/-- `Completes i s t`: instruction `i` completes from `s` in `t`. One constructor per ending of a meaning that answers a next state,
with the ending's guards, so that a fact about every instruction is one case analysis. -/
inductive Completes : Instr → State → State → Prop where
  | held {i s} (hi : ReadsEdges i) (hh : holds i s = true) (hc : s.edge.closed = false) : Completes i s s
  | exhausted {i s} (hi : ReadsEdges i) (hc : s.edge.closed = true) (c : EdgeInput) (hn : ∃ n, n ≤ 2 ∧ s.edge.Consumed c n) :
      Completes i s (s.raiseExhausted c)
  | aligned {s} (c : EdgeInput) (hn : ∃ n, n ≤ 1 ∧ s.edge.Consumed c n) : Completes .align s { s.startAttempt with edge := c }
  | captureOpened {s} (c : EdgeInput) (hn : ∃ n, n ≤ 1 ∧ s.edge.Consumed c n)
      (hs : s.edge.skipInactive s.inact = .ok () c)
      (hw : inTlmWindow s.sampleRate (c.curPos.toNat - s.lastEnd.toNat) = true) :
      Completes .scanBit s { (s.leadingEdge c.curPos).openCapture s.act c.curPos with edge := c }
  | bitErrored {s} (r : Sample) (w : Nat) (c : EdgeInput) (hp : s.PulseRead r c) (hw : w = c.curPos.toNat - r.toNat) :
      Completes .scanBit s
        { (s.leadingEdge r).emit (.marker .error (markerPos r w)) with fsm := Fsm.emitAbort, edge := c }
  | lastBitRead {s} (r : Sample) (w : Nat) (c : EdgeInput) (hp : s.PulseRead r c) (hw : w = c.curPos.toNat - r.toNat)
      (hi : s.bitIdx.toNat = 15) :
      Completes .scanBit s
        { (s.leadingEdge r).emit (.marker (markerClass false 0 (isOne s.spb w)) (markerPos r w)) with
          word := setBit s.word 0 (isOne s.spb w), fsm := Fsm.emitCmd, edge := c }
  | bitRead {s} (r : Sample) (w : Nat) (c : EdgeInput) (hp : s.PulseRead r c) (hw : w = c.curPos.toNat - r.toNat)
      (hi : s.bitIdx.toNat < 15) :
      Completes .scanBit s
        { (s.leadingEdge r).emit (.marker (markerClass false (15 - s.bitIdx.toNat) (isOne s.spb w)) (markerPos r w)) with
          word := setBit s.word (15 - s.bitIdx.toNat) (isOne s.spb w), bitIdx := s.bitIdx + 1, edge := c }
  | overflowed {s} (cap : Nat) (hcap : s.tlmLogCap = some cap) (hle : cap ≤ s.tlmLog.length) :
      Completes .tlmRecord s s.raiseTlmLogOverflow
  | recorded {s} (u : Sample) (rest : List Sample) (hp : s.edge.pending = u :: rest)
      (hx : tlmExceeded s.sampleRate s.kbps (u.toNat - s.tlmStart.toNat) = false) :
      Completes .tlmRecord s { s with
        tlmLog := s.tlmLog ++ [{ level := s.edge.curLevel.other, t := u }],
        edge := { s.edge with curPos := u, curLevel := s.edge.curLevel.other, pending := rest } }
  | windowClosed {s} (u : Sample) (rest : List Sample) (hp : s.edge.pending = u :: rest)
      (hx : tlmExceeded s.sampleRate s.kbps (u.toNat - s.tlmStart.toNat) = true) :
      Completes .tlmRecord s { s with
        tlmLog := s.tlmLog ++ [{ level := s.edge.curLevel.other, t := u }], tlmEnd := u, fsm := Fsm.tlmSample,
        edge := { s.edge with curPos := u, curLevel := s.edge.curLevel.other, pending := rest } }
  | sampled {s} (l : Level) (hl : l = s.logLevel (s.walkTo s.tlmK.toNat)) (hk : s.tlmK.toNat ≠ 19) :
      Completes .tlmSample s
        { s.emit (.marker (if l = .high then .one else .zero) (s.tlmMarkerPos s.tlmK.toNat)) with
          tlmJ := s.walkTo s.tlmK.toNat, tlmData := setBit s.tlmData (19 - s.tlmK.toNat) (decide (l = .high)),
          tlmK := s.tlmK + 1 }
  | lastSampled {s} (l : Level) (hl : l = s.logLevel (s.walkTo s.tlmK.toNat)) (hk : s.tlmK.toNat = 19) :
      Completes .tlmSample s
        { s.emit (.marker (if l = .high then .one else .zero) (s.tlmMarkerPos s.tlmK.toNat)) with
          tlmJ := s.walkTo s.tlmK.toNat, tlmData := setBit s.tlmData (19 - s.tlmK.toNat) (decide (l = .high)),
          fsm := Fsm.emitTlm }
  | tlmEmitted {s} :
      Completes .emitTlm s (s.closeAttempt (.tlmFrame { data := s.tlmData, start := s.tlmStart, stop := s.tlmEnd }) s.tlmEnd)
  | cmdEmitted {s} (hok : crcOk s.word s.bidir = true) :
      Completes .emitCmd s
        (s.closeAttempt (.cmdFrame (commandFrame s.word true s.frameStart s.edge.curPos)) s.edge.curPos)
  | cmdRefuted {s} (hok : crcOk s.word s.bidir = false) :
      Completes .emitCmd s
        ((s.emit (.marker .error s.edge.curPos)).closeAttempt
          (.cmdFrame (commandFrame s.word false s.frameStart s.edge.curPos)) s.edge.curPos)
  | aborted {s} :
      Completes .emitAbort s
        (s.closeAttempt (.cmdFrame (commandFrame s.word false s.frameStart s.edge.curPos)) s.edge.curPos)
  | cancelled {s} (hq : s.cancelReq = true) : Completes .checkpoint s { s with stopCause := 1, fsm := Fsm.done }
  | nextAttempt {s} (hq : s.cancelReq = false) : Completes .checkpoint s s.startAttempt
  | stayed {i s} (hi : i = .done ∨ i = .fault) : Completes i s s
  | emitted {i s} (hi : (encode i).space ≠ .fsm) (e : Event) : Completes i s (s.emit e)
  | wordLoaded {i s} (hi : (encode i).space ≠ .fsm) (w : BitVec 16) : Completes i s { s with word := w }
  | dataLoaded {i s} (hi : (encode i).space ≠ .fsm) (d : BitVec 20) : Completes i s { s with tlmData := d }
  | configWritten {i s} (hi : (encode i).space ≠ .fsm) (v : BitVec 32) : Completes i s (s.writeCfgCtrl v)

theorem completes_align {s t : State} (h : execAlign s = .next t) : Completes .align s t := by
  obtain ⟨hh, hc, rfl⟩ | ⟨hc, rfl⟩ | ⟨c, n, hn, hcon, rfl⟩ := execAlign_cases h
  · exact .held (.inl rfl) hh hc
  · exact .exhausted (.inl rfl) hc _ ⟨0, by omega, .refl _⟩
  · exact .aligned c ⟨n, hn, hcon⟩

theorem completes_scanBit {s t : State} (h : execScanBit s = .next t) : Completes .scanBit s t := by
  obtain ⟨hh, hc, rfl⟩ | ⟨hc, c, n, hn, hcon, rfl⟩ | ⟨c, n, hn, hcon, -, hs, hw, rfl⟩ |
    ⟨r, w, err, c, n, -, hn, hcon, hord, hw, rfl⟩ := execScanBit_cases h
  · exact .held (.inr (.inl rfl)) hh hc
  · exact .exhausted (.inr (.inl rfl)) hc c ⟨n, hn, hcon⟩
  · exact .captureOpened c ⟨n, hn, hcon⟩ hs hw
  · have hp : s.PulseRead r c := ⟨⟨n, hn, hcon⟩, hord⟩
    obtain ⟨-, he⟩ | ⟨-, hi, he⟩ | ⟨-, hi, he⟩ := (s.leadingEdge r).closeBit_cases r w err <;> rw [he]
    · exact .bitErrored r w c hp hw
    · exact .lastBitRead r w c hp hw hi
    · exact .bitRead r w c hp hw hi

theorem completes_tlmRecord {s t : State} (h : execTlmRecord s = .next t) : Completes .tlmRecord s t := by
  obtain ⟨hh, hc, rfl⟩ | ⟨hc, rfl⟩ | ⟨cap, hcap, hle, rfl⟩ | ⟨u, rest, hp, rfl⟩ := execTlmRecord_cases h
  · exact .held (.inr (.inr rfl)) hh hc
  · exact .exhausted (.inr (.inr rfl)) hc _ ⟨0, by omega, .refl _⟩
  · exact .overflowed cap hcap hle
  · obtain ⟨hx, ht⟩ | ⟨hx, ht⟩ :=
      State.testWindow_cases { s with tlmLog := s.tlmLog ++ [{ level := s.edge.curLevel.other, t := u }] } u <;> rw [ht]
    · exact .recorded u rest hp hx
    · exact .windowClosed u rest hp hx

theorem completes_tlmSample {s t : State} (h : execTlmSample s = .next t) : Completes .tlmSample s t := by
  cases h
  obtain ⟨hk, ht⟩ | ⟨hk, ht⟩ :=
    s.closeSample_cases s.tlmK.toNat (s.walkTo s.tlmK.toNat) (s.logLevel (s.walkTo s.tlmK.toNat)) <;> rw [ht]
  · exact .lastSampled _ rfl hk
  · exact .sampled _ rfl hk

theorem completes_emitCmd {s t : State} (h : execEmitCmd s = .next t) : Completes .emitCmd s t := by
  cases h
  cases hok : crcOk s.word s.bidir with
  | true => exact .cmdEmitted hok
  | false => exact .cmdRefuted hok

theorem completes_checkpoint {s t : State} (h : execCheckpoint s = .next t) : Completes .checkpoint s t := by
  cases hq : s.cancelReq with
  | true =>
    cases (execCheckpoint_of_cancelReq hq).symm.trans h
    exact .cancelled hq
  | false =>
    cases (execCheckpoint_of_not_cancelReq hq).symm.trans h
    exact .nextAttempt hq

## Task objective
Write out again, exactly, the lines from the start of the entries up to and including the one with "s.tlmStart.toNat) = false)". Nothing else belongs in the reply.

## Output below
/-- `Completes i s t`: instruction `i` completes from `s` in `t`. One constructor per ending of a meaning that answers a next state,
with the ending's guards, so that a fact about every instruction is one case analysis. -/
inductive Completes : Instr → State → State → Prop where
  | held {i s} (hi : ReadsEdges i) (hh : holds i s = true) (hc : s.edge.closed = false) : Completes i s s
  | exhausted {i s} (hi : ReadsEdges i) (hc : s.edge.closed = true) (c : EdgeInput) (hn : ∃ n, n ≤ 2 ∧ s.edge.Consumed c n) :
      Completes i s (s.raiseExhausted c)
  | aligned {s} (c : EdgeInput) (hn : ∃ n, n ≤ 1 ∧ s.edge.Consumed c n) : Completes .align s { s.startAttempt with edge := c }
  | captureOpened {s} (c : EdgeInput) (hn : ∃ n, n ≤ 1 ∧ s.edge.Consumed c n)
      (hs : s.edge.skipInactive s.inact = .ok () c)
      (hw : inTlmWindow s.sampleRate (c.curPos.toNat - s.lastEnd.toNat) = true) :
      Completes .scanBit s { (s.leadingEdge c.curPos).openCapture s.act c.curPos with edge := c }
  | bitErrored {s} (r : Sample) (w : Nat) (c : EdgeInput) (hp : s.PulseRead r c) (hw : w = c.curPos.toNat - r.toNat) :
      Completes .scanBit s
        { (s.leadingEdge r).emit (.marker .error (markerPos r w)) with fsm := Fsm.emitAbort, edge := c }
  | lastBitRead {s} (r : Sample) (w : Nat) (c : EdgeInput) (hp : s.PulseRead r c) (hw : w = c.curPos.toNat - r.toNat)
      (hi : s.bitIdx.toNat = 15) :
      Completes .scanBit s
        { (s.leadingEdge r).emit (.marker (markerClass false 0 (isOne s.spb w)) (markerPos r w)) with
          word := setBit s.word 0 (isOne s.spb w), fsm := Fsm.emitCmd, edge := c }
  | bitRead {s} (r : Sample) (w : Nat) (c : EdgeInput) (hp : s.PulseRead r c) (hw : w = c.curPos.toNat - r.toNat)
      (hi : s.bitIdx.toNat < 15) :
      Completes .scanBit s
        { (s.leadingEdge r).emit (.marker (markerClass false (15 - s.bitIdx.toNat) (isOne s.spb w)) (markerPos r w)) with
          word := setBit s.word (15 - s.bitIdx.toNat) (isOne s.spb w), bitIdx := s.bitIdx + 1, edge := c }
  | overflowed {s} (cap : Nat) (hcap : s.tlmLogCap = some cap) (hle : cap ≤ s.tlmLog.length) :
      Completes .tlmRecord s s.raiseTlmLogOverflow
  | recorded {s} (u : Sample) (rest : List Sample) (hp : s.edge.pending = u :: rest)
      (hx : tlmExceeded s.sampleRate s.kbps (u.toNat - s.tlmStart.toNat) = false) :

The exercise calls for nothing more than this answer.